Representative transmission electron micrographs of
resting platelets and platelets incubated with HIT serum.
Resting platelets or platelets incubated with HIT serum in the presence
of 0.1 U/mL heparin were fixed with 0.5% glutaraldehyde and embedded
in glycolmethacrylate. (A) The morphology of a representative normal
resting platelet. Alpha granules (a), mitochondria (m), and channels of
the open-cannalicular system (ocs) can be seen throughout the platelet.

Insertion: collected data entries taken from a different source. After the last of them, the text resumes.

-- ==== Sys2Proof/Machine/Firmware.lean ====
section
/-! DEFINITION. Firmware transfers and activation (R525, R540 to R543), by command and by PLDM. -/

namespace Sys2Proof.Machine

/-! ### Loading (R530, R540, R541) -/

/-- The image a byte string holds, where every check of R530 passes. -/
def State.verified (s : State) (b : Bytes) : Option Image := (Config.imageCheck b).filter s.accepts

/-- The stored image is written: a failed flash write or read-back leaves it invalid (R540). -/
def State.flash (s : State) (i : Image) (ok : Bool) : State :=
  { s with fw := { s.fw with stored := if ok then some i else none } }

/-- A new image is stored, and logged. -/
def State.loaded (s : State) (i : Image) : State := (s.flash i true).logFirmware 1 i.version.toNat

def loadErr (c : Cmd) : Option Err :=
  firstErr
    [ reservedErr c.packet 0 [(26, 2), (32, 32)], failIf (c.f 28 4 < 4096 || 2 ^ 25 < c.f 28 4) (errAt stInvalidField 28),
      scatterErr (c.f 16 8) (c.f 24 2) c.data.inList (c.f 28 4) ]

/-- The load ends: checked, written, read back (R540). -/
def State.endLoad (s : State) (c : Cmd) (flashOk : Bool) : State :=
  let t : State := { s with fw := { s.fw with transfer := .none } }
  match s.verified (fit (c.f 28 4) c.input) with
  | none => t.fail c.id stSignature
  | some i =>
    if flashOk then (t.loaded i).finish c.id { count := i.version.toNat }
    else (t.flash i false).fail c.id stInternal

/-- FIRMWARE_LOAD (R540, R541): the first run takes the one transfer of the device, in admission order and not while a PLDM update holds
update mode; the second ends it. -/
def execFirmwareLoad (cid : Nat) (flashOk : Bool) (s : State) : Res :=
  .next <|
    match s.cmd? cid with
    | none => s
    | some c =>
      if c.isAdmin && c.op == 0x0B && c.phase == .flushing then
        if s.fw.transfer == .load cid then s.endLoad c flashOk else s
      else
        s.admin cid 0x0B (fun _ => true) loadErr fun _ =>
          if s.fw.transfer != .none || s.cmds.any fun d => d.id < cid && d.isAdmin && d.op == 0x0B && d.phase == .ready then s
          else ({ s with fw := { s.fw with transfer := .load cid } }).modCmd cid fun c => { c with phase := .flushing }

/-! ### Activation (R525, R542) -/

/-- Whether a collection held forbids an image: its version lies below the MIN_FW of an import (R525). -/
def State.minFwForbids (s : State) (i : Image) : Bool :=
  s.parts.any fun x => x.colls.any fun k => k.imported && !k.dropping && i.version.toNat < k.minFw.toNat

/-- What forbids the activation of the stored image: its status, or none (R525, R542). -/
def State.activateErr (s : State) : Option Err :=
  match s.fw.stored with
  | none => some { st := stActivation }
  | some i => failIf (s.minFwForbids i) { st := stPolicy }

/-- Whether a LIVE activation may take an image: only its recipes differ from what runs (R542). -/
def State.liveFits (s : State) (i : Image) : Bool :=
  i.digests.length == s.fw.active.digests.length && i.digests.getD 4 [] == s.fw.pciePhy &&
  [0, 2, 3].all fun n => i.digests.getD n [] == s.fw.active.digests.getD n []

def State.liveErr (s : State) (c : Cmd) : Option Err :=
  firstErr
    [ reservedErr c.packet 0 [(17, 47)], failIf (1 < c.f 16 1) (errAt stInvalidField 16), s.activateErr,
      match s.fw.stored with
      | some i => failIf (!s.liveFits i) (errAt stInvalidField 16)
      | none => none,
      failIf (s.power.ps == 3) { st := stDataPathOff } ]

/-- Whether a load runs that an activation waits for (R542). -/
def Transfer.loading : Transfer → Bool
  | .load _ => true
  | _ => false

/-- The last step of a LIVE activation (R543): the new recipes run, admission resumes. -/
def State.endLive (s : State) (cid : Nat) : State :=
  let t : State := { s with fw := { s.fw with live := none, liveKilled := false, active := s.fw.stored.getD s.fw.active } }
  ((t.raise .pf evFwActivated).logFirmware 2 t.fw.active.version.toNat).finish cid {}

/-- FIRMWARE_ACTIVATE_LIVE (R542, R543): the first run stops admission; once the contexts have been killed and are gone, the second ends
the activation. -/
def execFirmwareActivateLive (cid : Nat) (s : State) : Res :=
  .next <|
    match s.cmd? cid with
    | none => s
    | some c =>
      if c.isAdmin && c.op == 0x0C && c.f 16 1 != 1 && c.phase == .flushing then
        if s.fw.liveKilled && !s.ctxs.any (fun x => x.state != .leaving) then s.endLive cid else s
      else
        s.onCmd cid (fun c => c.adminReady 0x0C && c.f 16 1 != 1 && s.depMet c) fun c =>
          if s.fw.transfer.loading || s.fw.live.isSome then s
          else
            match s.liveErr c with
            | some e => s.fail cid e.st e.cause
            | none =>
              ({ s with fw := { s.fw with live := some (cid, s.time.clk), liveKilled := false } }).modCmd cid fun c => { c with phase := .flushing }

/-- ACTIVATION_KILL (R543): 1.0 ms after admission every command with a context not COMMITTING is killed for re-run; these kills count
for nothing. -/
def execActivationKill (s : State) : Res :=
  .next <|
    match s.fw.live with
    | none => s
    | some (_, t) =>
      if s.fw.liveKilled || s.time.clk < t + 25000 then s
      else
        let l := ((s.ctxs.filter fun x => x.state != .leaving && x.state != .committing).map (·.cid)).eraseDups
        let s := l.foldl (fun s cid => s.killRerun cid false) s
        { s with fw := { s.fw with liveKilled := true } }

/-- Sage restarts from the boot ROM, which boots the stored image and restarts the data path (R542). -/
def State.restartFirmware (s : State) : State :=
  let t := s.startRestart .request
  ({ t with hif := { t.hif with fwRestart := true } }).enterBoot (t.bootErrorOf true true)

/-- A completion written at once; none where it cannot be (R86). -/
def State.postNow (s : State) (cid : Nat) : Option State :=
  match execCompletionPosted ⟨cid, false⟩ s with
  | .next t => if (t.cmd? cid).isNone then some t else none
  | _ => none

/-- FIRMWARE_ACTIVATE_RESTART (R542): the completion is written first. -/
def execFirmwareActivateRestart (cid : Nat) (s : State) : Res :=
  .next <|
    s.onCmd cid (fun c => c.adminReady 0x0C && c.f 16 1 == 1 && s.depMet c) fun c =>
      if s.fw.transfer.loading then s
      else
        match firstErr [reservedErr c.packet 0 [(17, 47)], s.activateErr] with
        | some e => s.fail cid e.st e.cause
        | none =>
          match (s.finish cid {}).postNow cid with
          | some t => t.restartFirmware
          | none => s

/-! ### Updates by PLDM (R533, R539, R541) -/

/-- What answers a PLDM request. -/
def State.pldmSay (s : State) (name : String) : State := s.emit (.message name [])

/-- Whether PLDM is served: by Sage, or in recovery (R537, R539). -/
def State.mgmtLive (s : State) : Bool := s.fw.stage == .running || s.fw.stage == .recovery

/-- REQUEST_UPDATE (R541). -/
def execRequestUpdate (s : State) : Res :=
  .next <|
    if !s.mgmtLive then s
    else if s.fw.transfer != .none then s.pldmSay "ALREADY_IN_UPDATE_MODE"
    else ({ s with fw := { s.fw with transfer := .pldm } } : State).pldmSay "UPDATE_MODE"

/-- The stored image is booted from step 5 of R537 (R539). -/
def State.bootStored (s : State) : State := s.enterBoot (s.bootErrorOf true true)

/-- APPLY_COMPLETE (R539, R541): the image of an update is checked and written as FIRMWARE_LOAD does; in recovery it is then booted. A
failure leaves update mode (DESIGN CHOICE, log 26). -/
def execApplyComplete (image : Bytes) (flashOk : Bool) (s : State) : Res :=
  .next <|
    if !s.mgmtLive || s.fw.transfer != .pldm then s
    else
      let idle : State := { s with fw := { s.fw with transfer := .none } }
      match s.verified image with
      | none => idle.pldmSay "VERIFY_FAILED"
      | some i =>
        if !flashOk then (idle.flash i false).pldmSay "FLASH_FAILED"
        else if s.fw.stage == .recovery then (idle.loaded i).bootStored
        else (s.loaded i).pldmSay "APPLY_SUCCESS"

/-- ACTIVATE_FIRMWARE (R541): the update leaves update mode; self-contained activation acts as FIRMWARE_ACTIVATE with ACTION 1. -/
def execActivateFirmware (selfContained : Bool) (s : State) : Res :=
  .next <|
    if !s.barLive || s.fw.transfer != .pldm then s
    else
      let t : State := { s with fw := { s.fw with transfer := .none } }
      if !selfContained then t.pldmSay "ACTIVATION_PENDING"
      else
        match t.activateErr with
        | some _ => t.pldmSay "ACTIVATION_FAILED"
        | none => (t.pldmSay "ACTIVATED").restartFirmware

end Sys2Proof.Machine
end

The platelets appear round or discoid in shape, and there is an absence
of pseudopodia. (B-F) The morphology of representative platelets
incubated with HIT serum in the presence of heparin. Platelets are
activated with a centralized clustering of alpha granules (a) and
mitochondria (m). (B) Pseudopodia (psd) can be seen extending from the
platelet body, and several distinct membrane-bound structures
resembling small vesicles (v) are observed near the platelet. Numerous
pseudopodia demonstrated a region of bulging (E) at the terminal end of
the pseudopod or (C) along the body of the pseudopod.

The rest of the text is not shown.